Questa sera 4 settembre 2010 è stato annunciato il vincitore del Premio Campiello 2010, giunto alla sua 48. edizione: è  Michela Murgia con Accabadora.

I cinque finalisti erano:

Gianrico Carofiglio con “Le perfezioni provvisorie” (Sellerio)

Gad Lerner con “Scintille. Una storia di anime vagabonde” (Feltrinelli)

Michela Murgia con “Accabadora” (Einaudi)

Laura Pariani con “Milano è una selva oscura” (Einaudi)

Antonio Pennacchi con “Canale Mussolini” (Mondadori)

La Murgia si è aggiudicata il premio con 119 voti, contro i 73 di Pennacchi, i 62 di Carofiglio, i 21 voti di Gad Lerner e i 13 di Laura Pariani.

L’autrice e il romanzo

Michela Murgia

Michela Murgia è nata a in Sardegna a Cabras nel 1972.
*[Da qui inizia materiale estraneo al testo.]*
theorem beginTrans_kept {α : Type} {m : State → α} (hm : ∀ u, m u = m { u with regs := [], pwr := {} })
    {s0 s : State} {a0} (h : Kept m s0 s) :
    Kept m s0 (beginTrans a0 s) := by
  unfold beginTrans
  refine fset_kept (sub hm) ?_
  refine setPwr_kept (sub hm) ?_
  exact h

theorem activeChange_kept {α : Type} {m : State → α} (hm : ∀ u, m u = m { u with regs := [], evq := [], out := [], msixPend := 0, recs := [], spin := {}, pwr := {} })
    {s0 s : State} (h : Kept m s0 s) :
    Kept m s0 (activeChange s) := by
  unfold activeChange
  extract_lets +onlyGivenNames x1
  clear_value x1
  refine ite_kept (P := fun x => Kept m s0 x) ?_ ?_
  · exact h
  · refine ite_kept (P := fun x => Kept m s0 x) ?_ ?_
    · exact h
    · refine fset_kept (sub hm) ?_
      refine wantSpeed_kept (sub hm) ?_
      refine fset_kept (sub hm) ?_
      refine suspend_kept (sub hm) ?_
      refine suspend_kept (sub hm) ?_
      refine fset_kept (sub hm) ?_
      refine beginTrans_kept (sub hm) ?_
      exact h

theorem fsetI_kept {α : Type} {m : State → α} (hm : ∀ u, m u = m { u with regs := [] })
    {s0 s : State} {a0 a1 a2} (h : Kept m s0 s) :
    Kept m s0 (fsetI a0 a1 a2 s) := by
  unfold fsetI
  refine fset_kept (sub hm) ?_
  exact h

theorem moveTap_kept {α : Type} {m : State → α} (hm : ∀ u, m u = m { u with regs := [] })
    {s0 s : State} {a0 a1 a2 a3} (h : Kept m s0 s) :
    Kept m s0 (moveTap a0 a1 a2 a3 s) := by
  unfold moveTap
  extract_lets +onlyGivenNames x1
  clear_value x1
  extract_lets +onlyGivenNames x2
  clear_value x2
  extract_lets +onlyGivenNames x3
  clear_value x3
  extract_lets +onlyGivenNames x4
  have h5 : Kept m s0 x4 := by
    unfold x4
    refine ite_kept (P := fun x => Kept m s0 x) ?_ ?_
    · refine sticky_kept (sub hm) ?_
      exact h
    · exact h
  clear_value x4
  refine fsetI_kept (sub hm) ?_
  exact h5

theorem adaptTaps_kept {α : Type} {m : State → α} (hm : ∀ u, m u = m { u with regs := [] })
    {s0 s : State} {a0 a1 a2 a3} (h : Kept m s0 s) :
    Kept m s0 (adaptTaps a0 a1 a2 a3 s) := by
  unfold adaptTaps
  extract_lets +onlyGivenNames x1
  clear_value x1
  extract_lets +onlyGivenNames x2
  clear_value x2
  extract_lets +onlyGivenNames x3
  clear_value x3
  extract_lets +onlyGivenNames x4
  clear_value x4
  extract_lets +onlyGivenNames x5
  clear_value x5
  extract_lets +onlyGivenNames x6
  clear_value x6
  extract_lets +onlyGivenNames x7
  clear_value x7
  extract_lets +onlyGivenNames x8
  have h9 : Kept m s0 x8 := by
    unfold x8
    refine foldl_kept (P := fun x => Kept m s0 x) ?_ ?_
    · intro y10 y11 y12
      refine moveTap_kept (sub hm) ?_
      exact y12
    · exact h
  clear_value x8
  extract_lets +onlyGivenNames x13
  have h14 : Kept m s0 x13 := by
    unfold x13
    refine moveTap_kept (sub hm) ?_
    refine moveTap_kept (sub hm) ?_
    exact h9
  clear_value x13
  refine ite_kept (P := fun x => Kept m s0 x) ?_ ?_
  · refine foldl_kept (P := fun x => Kept m s0 x) ?_ ?_
    · intro y15 y16 y17
      extract_lets +onlyGivenNames x18
      clear_value x18
      refine moveTap_kept (sub hm) ?_
      refine moveTap_kept (sub hm) ?_
      exact y17
    · exact h14
  · exact h14

theorem mcState_kept {α : Type} {m : State → α} (hm : ∀ u, m u = m { u with regs := [] })
    {s0 s : State} {a0 a1} (h : Kept m s0 s) :
    Kept m s0 (mcState a0 a1 s) := by
  unfold mcState
  refine fset_kept (sub hm) ?_
  exact h

theorem onTrack_kept {α : Type} {m : State → α} (hm : ∀ u, m u = m { u with regs := [] })
    {s0 s : State} {a0} (h : Kept m s0 s) :
    Kept m s0 (onTrack a0 s) := by
  unfold onTrack
  refine mcState_kept (sub hm) ?_
  exact h

theorem setHead_kept {α : Type} {m : State → α} (hm : ∀ u, m u = m { u with heads := [] })
    {s0 s : State} {a0 a1} (h : Kept m s0 s) :
    Kept m s0 (setHead a0 a1 s) := by
  unfold setHead
  refine Kept.with hm ?_
  exact h

theorem setPort_kept {α : Type} {m : State → α} (hm : ∀ u, m u = m { u with engs := [] })
    {s0 s : State} {a0 a1 a2} (h : Kept m s0 s) :
    Kept m s0 (setPort a0 a1 a2 s) := by
  unfold setPort
  refine setEng_kept (sub hm) ?_
  exact h

theorem showLoop_kept {α : Type} {m : State → α} (hm : ∀ u, m u = m { u with engs := [] })
    {s0 s : State} {a0} (h : Kept m s0 s) :
    Kept m s0 (showLoop a0 s) := by
  unfold showLoop
  refine setPort_kept (sub hm) ?_
  exact h

theorem setPgState_kept {α : Type} {m : State → α} (hm : ∀ u, m u = m { u with regs := [] })
    {s0 s : State} {a0 a1} (h : Kept m s0 s) :
    Kept m s0 (setPgState a0 a1 s) := by
  unfold setPgState
  extract_lets +onlyGivenNames x1
  clear_value x1
  refine fset_kept (sub hm) ?_
  refine fset_kept (sub hm) ?_
  exact h

theorem setPg_kept {α : Type} {m : State → α} (hm : ∀ u, m u = m { u with pgs := [] })
    {s0 s : State} {a0 a1} (h : Kept m s0 s) :
    Kept m s0 (setPg a0 a1 s) := by
  unfold setPg
  refine Kept.with hm ?_
  exact h

theorem latchSeg_kept {α : Type} {m : State → α} (hm : ∀ u, m u = m { u with regs := [], pgs := [] })
    {s0 s : State} {a0 a1} (h : Kept m s0 s) :
    Kept m s0 (latchSeg a0 a1 s) := by
  unfold latchSeg
  extract_lets +onlyGivenNames x1
  clear_value x1
  extract_lets +onlyGivenNames x2
  clear_value x2
  extract_lets +onlyGivenNames x3
  clear_value x3
  extract_lets +onlyGivenNames x4
  clear_value x4
  extract_lets +onlyGivenNames x5
  clear_value x5
  refine fset_kept (sub hm) ?_
  refine setPg_kept (sub hm) ?_
  exact h

theorem pgGo_kept {α : Type} {m : State → α} (hm : ∀ u, m u = m { u with regs := [], pgs := [] })
    {s0 s : State} {a0} (h : Kept m s0 s) :
    Kept m s0 (pgGo a0 s) := by
  unfold pgGo
  extract_lets +onlyGivenNames x1
  clear_value x1
  split
  · rename_i v2 v3 v4 v5 v6
    refine ite_kept (P := fun x => Kept m s0 x) ?_ ?_
    · exact h
    · refine ite_kept (P := fun x => Kept m s0 x) ?_ ?_
      · refine setPgState_kept (sub hm) ?_
        refine latchSeg_kept (sub hm) ?_
        refine setPg_kept (sub hm) ?_
        exact h
      · refine ite_kept (P := fun x => Kept m s0 x) ?_ ?_
        · refine sticky_kept (sub hm) ?_
          exact h
        · extract_lets +onlyGivenNames x7
          clear_value x7
          split
          · rename_i v8 v9 v10 v11 v12
            extract_lets +onlyGivenNames x13
            clear_value x13
            extract_lets +onlyGivenNames x14
            clear_value x14
            refine setPgState_kept (sub hm) ?_
            refine setPg_kept (sub hm) ?_
            exact h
Nel 2006 ha pubblicato per la ISBN edizioni Il Mondo deve sapere, il diario tragicomico di un mese di lavoro alla Kirby. Nel 2007 ha collaborato alla stesura del soggetto e della sceneggiatura cinematografica del film Tutta la vita davanti, ispirato al libro.

Nel 2007 ha scritto per l’antologia sull’identintà sarda Cartas de Logu, curata da Giulio Angioni e edita dalla CUEC.

Nel 2008 è uscito per i Tascabili Einaudi “Viaggio in Sardegna – undici percorsi nell’isola che non si vede“, una guida narrativa per perdersi in Sardegna inserito nella collana Geografie. Nello stesso anno ha scritto anche “Altre Madri” per l’antologia “Questo terribile intricato mondo“, insieme ai contributi di Asor Rosa, Rosetta Loy, Marcello Fois, Walter Siti e Diego De Silva.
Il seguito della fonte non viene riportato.